Инспектор Гальвес распечатал конверт, и по столу рассыпались бумаги и фотографии, похоронив под собой скрепки и ручки. Ему было неловко в слишком узкой рубашке, которая стесняла движения. Наверное, из-за этого в жестах и во всей повадке инспектора было что-то от робота. Он закончил читать пару бумаг, украшенных печатями, и равнодушно предложил Алисии и Эстебану пачку «Винстона», но те жестом отказались. Справа сидел секретарь, он строчил на своей машинке, выстреливая длинные бешеные очереди.

— Этого человека, — инспектор показал фотографию мужчины с усами, — звали Педро Луис Бенльюре Гутьеррес, сорок восемь лет, проживал в Барселоне. Женат, трое детей. Семья все никак не может поверить в случившееся. Согласно показаниям жены, он поехал в Севилью для заключения какой-то сделки и не более того. А вы как думаете, были у него другие поводы для поездки?

— Возможно, любовница, — предположил Эстебан.

— Возможно, — подхватил инспектор с суровой улыбкой. — Хотя далековато от дома, вам не кажется? А если он приехал сюда, чтобы встретиться с вами? Но ему помешало непредвиденное стечение обстоятельств — его убили у дверей вашего дома, сеньорита.

— Благодарю вас за сеньориту, — оборвала его Алисия, — но я сеньора. По крайней мере, еще недавно была сеньорой.

Огромные, как у мясника, руки инспектора продолжали перебирать бумаги, глаза же изучали печальное лицо Алисии, отчасти скрытое солнечными очками. Только вот день был не очень подходящий для солнечных очков — дождь лил как из ведра. Стук водяных струй по крыше сливался со стуком машинки, на которой продолжал строчить секретарь.

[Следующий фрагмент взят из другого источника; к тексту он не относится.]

-- ==== Sys2Proof/Machine/Environment.lean ====
section
/-! DEFINITION. The environment functions of 00_scope.md R7 that take the machine's state: CRRead and
CRWrite (10_state.md R36, decision D16) and TrapEnv (60_exceptions.md R352, decision D13). The spec
says nothing of what they answer, so each is an opaque constant of Config (DESIGN CHOICE 3): a
statement proved about the machine holds whatever they are. -/

namespace Sys2Proof

/-- CRWrite(n, v, st), the state it answers: register number, value, and the state after the two
operands are popped and the latches taken (R36, R128). -/
opaque Config.crWrite : Cell → Cell → Machine.State → Machine.State

/-- Whether CRWrite(n, v, st) answers with a trap instead, under `crTraps = .platform` (R36). -/
opaque Config.crWriteTraps : Cell → Cell → Machine.State → Bool

/-- CRRead(n, st), the pair it answers: the value read and the new state (R36, R129). -/
opaque Config.crRead : Cell → Machine.State → Cell × Machine.State

/-- Whether CRRead(n, st) answers with a trap instead, under `crTraps = .platform` (R36). -/
opaque Config.crReadTraps : Cell → Machine.State → Bool

/-- TrapEnv(cause, info, st) under `trapEnv = .platform`: the state from which stepping continues, or
`none` for `halt` (R352). -/
opaque Config.trapAnswer : Machine.Trap → Machine.State → Option Machine.State

namespace Machine

/-- The top `d - room` cells of a stack of capacity `d`; the whole of an unbounded one. -/
def fitStack (depth : Option Nat) (room : Nat) (xs : List Cell) : List Cell :=
  match depth with
  | none => xs
  | some d => xs.take (d - room)

/-- Read an environment function's answer `t`, given in state `s`, as a state of this machine: the
parameters and the model's own bookkeeping are `s`'s (R39), no trap is pending, the memory is in
canonical form, and the stacks fit their capacity with `room` cells of the data stack free.
DEDUCED 10 (unsafe for an environment that changes a parameter): an answer that is a state of the
machine already is unchanged. -/
def State.adopt (s : State) (room : Nat) (t : State) : State :=
  { t with
    D := fitStack s.config.dsDepth room t.D
    Rs := fitStack s.config.rsDepth 0 t.Rs
    mem := t.mem.normalise
    trap := none
    stored := s.stored
    config := s.config }

end Machine

end Sys2Proof
end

— Сеньор Бенльюре остановился в отеле «Англия», — продолжал инспектор, — с прошлого вторника он занимал там скромную комнату. Иначе говоря, в Севилье он пробыл почти неделю. Как сообщил портье, постоялец часто звонил по телефону из номера, но и ему звонили не раз. Обычно это была женщина.

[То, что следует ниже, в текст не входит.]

/-- An environment's answer that is a state of this machine already is taken as it stands: nothing of it is
changed (the model's reading of an answer, notes/assumptions/10.md, changes only what is no state).
Rests on the spec's own decisions D13 and D16 (92_eei_decisions.md). -/
def Obligations.AdoptKeepsMachineStates : Prop :=
  ∀ (s u : State) (room : Nat), u.inv = true → u.trap = none → u.config = s.config → u.stored = s.stored →
    (∀ d, s.config.dsDepth = some d → u.D.length ≤ d - room) → s.adopt room u = u

/-! ### Reset -/

/-- The reset state (10_state.md R40, 70_reset_and_hazards.md R381), for every setting of the parameters, every
image and every choice of what the rule leaves unspecified.
Rests on the spec's own decision D23 (92_eei_decisions.md). -/
def Obligations.LaunchState : Prop :=
  ∀ (config : Config) (image : Memory) (c ie : Bool) (platform : Nat),
    (State.launch config image c ie platform).pc = config.resetPc ∧
      (State.launch config image c ie platform).D = [] ∧
      (State.launch config image c ie platform).Rs = [] ∧
      (State.launch config image c ie platform).condp = none ∧
      (State.launch config image c ie platform).secp = false ∧
      (State.launch config image c ie platform).mem = image ∧
      (State.launch config image c ie platform).trap = none ∧
      (State.launch config image c ie platform).config = config

/-- `State.reset` is a launch state, and its parameters are the defaults of the table of 00_scope.md R7.
(Its MEM_POP and RESET_PC, for which the table gives no default, are the model's: notes/assumptions/8.md.)
Rests on the spec's own decisions D4, D6, D9, D11, D12, D13, D18, D19, D22 and D30 (92_eei_decisions.md). -/
def Obligations.ResetUsesTheDefaults : Prop :=
  (∃ c ie platform, State.reset = State.launch State.reset.config [] c ie platform) ∧
    State.reset.config.relBase = .opcode ∧ State.reset.config.prefixPersist = false ∧
    State.reset.config.shiftFn = .iterate ∧ State.reset.config.dsDepth = none ∧
    State.reset.config.rsDepth = none ∧ State.reset.config.storeOrder = .addrOnTop ∧
    State.reset.config.alignStrict = true ∧ State.reset.config.protection = .none ∧
    State.reset.config.crTraps = .never ∧ State.reset.config.emulateCr = false ∧
    State.reset.config.emulateDiei = false ∧ State.reset.config.trapEnv = .halt ∧
    State.reset.config.fetchCoherent = true

/-- The invariant holds at reset, and at every launch of an image in canonical form.
Rests on the spec's own decision D23 (92_eei_decisions.md). -/
def Obligations.InvAtReset : Prop :=
  State.reset.inv = true ∧
    ∀ (config : Config) (image : Memory) (c ie : Bool) (platform : Nat), image.wf = true →
      (State.launch config image c ie platform).inv = true

/-! ### Rules of the whole machine -/

/-- Every step keeps the invariant, under every setting of the parameters and whatever the environment
answers: memory stays canonical, no stack passes its capacity (R21, R22), the record of stored addresses
stays rising.
Rests on the spec's own decisions D11, D13 and D16 (92_eei_decisions.md).
The model's own reading: notes/assumptions/10.md. -/
def Obligations.InvKeptByStep : Prop :=
  ∀ s t : State, s.inv = true → step s = .next t → t.inv = true

/-- No step changes a parameter (10_state.md R39).
Rests on the spec's own decisions D13 and D16 (92_eei_decisions.md).
The model's own reading: notes/assumptions/1.md. -/
def Obligations.ParametersNeverChange : Prop :=
  ∀ s t : State, step s = .next t → t.config = s.config

/-- `IE` is written by DI and EI alone, the environment's answers apart (10_state.md R35).
Rests on the spec's own decisions D7 and D17 (92_eei_decisions.md). -/
def Obligations.OnlyDiEiWriteInterruptEnable : Prop :=
  ∀ (i : Instr) (s t : State), exec i s = .next t → i ≠ .di → i ≠ .ei → i.asksEnvironment = false → t.IE = s.IE

/-- `C` is written by the ADDSUB2 encodings and the seven shifts and rotates alone, the environment's answers
apart (10_state.md R28, 70_reset_and_hazards.md R387).
Rests on the spec's own decision D7 (92_eei_decisions.md). -/
def Obligations.OnlyNamedWriteCarry : Prop :=
  ∀ (i : Instr) (s t : State), exec i s = .next t → i.writesCarry = false → i.asksEnvironment = false → t.C = s.C

/-- The return stack is written or popped by PUSH, POP, CALLDI, RET, SWITCH, CALL8 to CALL64 and PEAR8 to PEAR64
alone, the environment's answers apart (10_state.md R22).
Rests on the spec's own decision D7 (92_eei_decisions.md). -/
def Obligations.OnlyNamedWriteReturnStack : Prop :=
  ∀ (i : Instr) (s t : State), exec i s = .next t → i.writesReturnStack = false → i.asksEnvironment = false →
    t.Rs = s.Rs

/-- DI, EI, SEC, JMP8 to JMP64, BRK, SC, RET, SWITCH, CALL8 to CALL64 and PEAR8 to PEAR64 leave the data stack alone
(10_state.md R23).
Rests on the spec's own decisions D7 and D29 (92_eei_decisions.md). -/
def Obligations.DataStackSpared : Prop :=
  ∀ (i : Instr) (s t : State), exec i s = .next t → i.sparesDataStack = true → t.D = s.D

/-- Every byte of memory reads as before after an instruction that is no store, the environment's answers
apart (20_memory.md R61).
Rests on the spec's own decisions D7 and D35 (92_eei_decisions.md). -/
def Obligations.OnlyStoresWriteMemory : Prop :=
  ∀ (i : Instr) (s t : State), exec i s = .next t → i.isStore = false → i.asksEnvironment = false →
    ∀ a : Nat, t.mem.get a = s.mem.get a

/-- The control-register space, and whatever else the environment keeps, is reached by CR! and CR@ alone
(10_state.md R36, R39).
Rests on the spec's own decision D16 (92_eei_decisions.md).
The model's own reading: notes/assumptions/6.md. -/
def Obligations.OnlyCrReachesTheEnvironment : Prop :=
  ∀ (i : Instr) (s t : State), exec i s = .next t → i.asksEnvironment = false → t.platform = s.platform

/-- Traps are precise (10_state.md R42, 60_exceptions.md R352, R362): a step that hands over a trap hands over the
state before it unchanged in every component, but for BREAKPOINT and SYSCALL, which clear both latches.
Rests on the spec's own decision D13 (92_eei_decisions.md).
The model's own reading: notes/assumptions/11.md. -/
def Obligations.TrapsArePrecise : Prop :=
  ∀ (s t : State) (tr : Trap), s.trap = none → step s = .next t → t.trap = some tr →
    t = s.trapped tr ∨
      ((tr = .breakpoint s.pc ∨ tr = .syscall s.pc) ∧ t = { s with condp := none, secp := false, trap := some tr })

/-- A prefix latch serves the next instruction only (10_state.md R33, PREFIX_PERSIST = false): after an
instruction that raised no trap, only a COND leaves a condition and only SEC leaves `secp` set.
Rests on the spec's own decision D6 (92_eei_decisions.md). -/
def Obligations.LatchesServeOneInstruction : Prop :=
  ∀ (i : Instr) (s t : State), s.config.prefixPersist = false → s.trap = none → exec i s = .next t → t.trap = none →
    i.asksEnvironment = false →
    (i.isCond = false → t.condp = none) ∧ (i.isCond = true → t.condp ≠ none) ∧
      (i ≠ .sec → t.secp = false) ∧ (i = .sec → t.secp = true)

/-- Where a pending COND meets only one of the 14 instructions that read it (or another COND) and a pending SEC
only a COND, an instruction behaves the same under both settings of PREFIX_PERSIST (R33, R386).
Rests on the spec's own decision D6 (92_eei_decisions.md). -/
def Obligations.PrefixPersistIrrelevant : Prop :=
  ∀ (i : Instr) (s : State), i.asksEnvironment = false →
    (s.condp ≠ none → i.readsCond = true ∨ i.isCond = true) → (s.secp = true → i.isCond = true) →
    mapNext (fun t => t.withPersist true) (exec i (s.withPersist false)) = exec i (s.withPersist true)

/-- No instruction and no step is refused. -/
def Obligations.NothingRefused : Prop :=
  (∀ (i : Instr) (s : State) (r : Refusal), exec i s ≠ .refused r) ∧ ∀ (s : State) (r : Refusal), step s ≠ .refused r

— Вот видите! — Эстебан фыркнул. — Ясно же, что любовница.

— Помолчите, — резко приказал инспектор Гальвес — А ведь этой женщиной вполне могли быть и вы, сеньора, потому что на сегодняшний день мы не установили никаких других связей Бенльюре в Севилье. Что делал этот человек у вашего подъезда? Вы показали, что он позвонил в вашу квартиру по домофону.

— Я уже объяснила вам вчера, — Алисия взяла сигарету, — он ошибся адресом.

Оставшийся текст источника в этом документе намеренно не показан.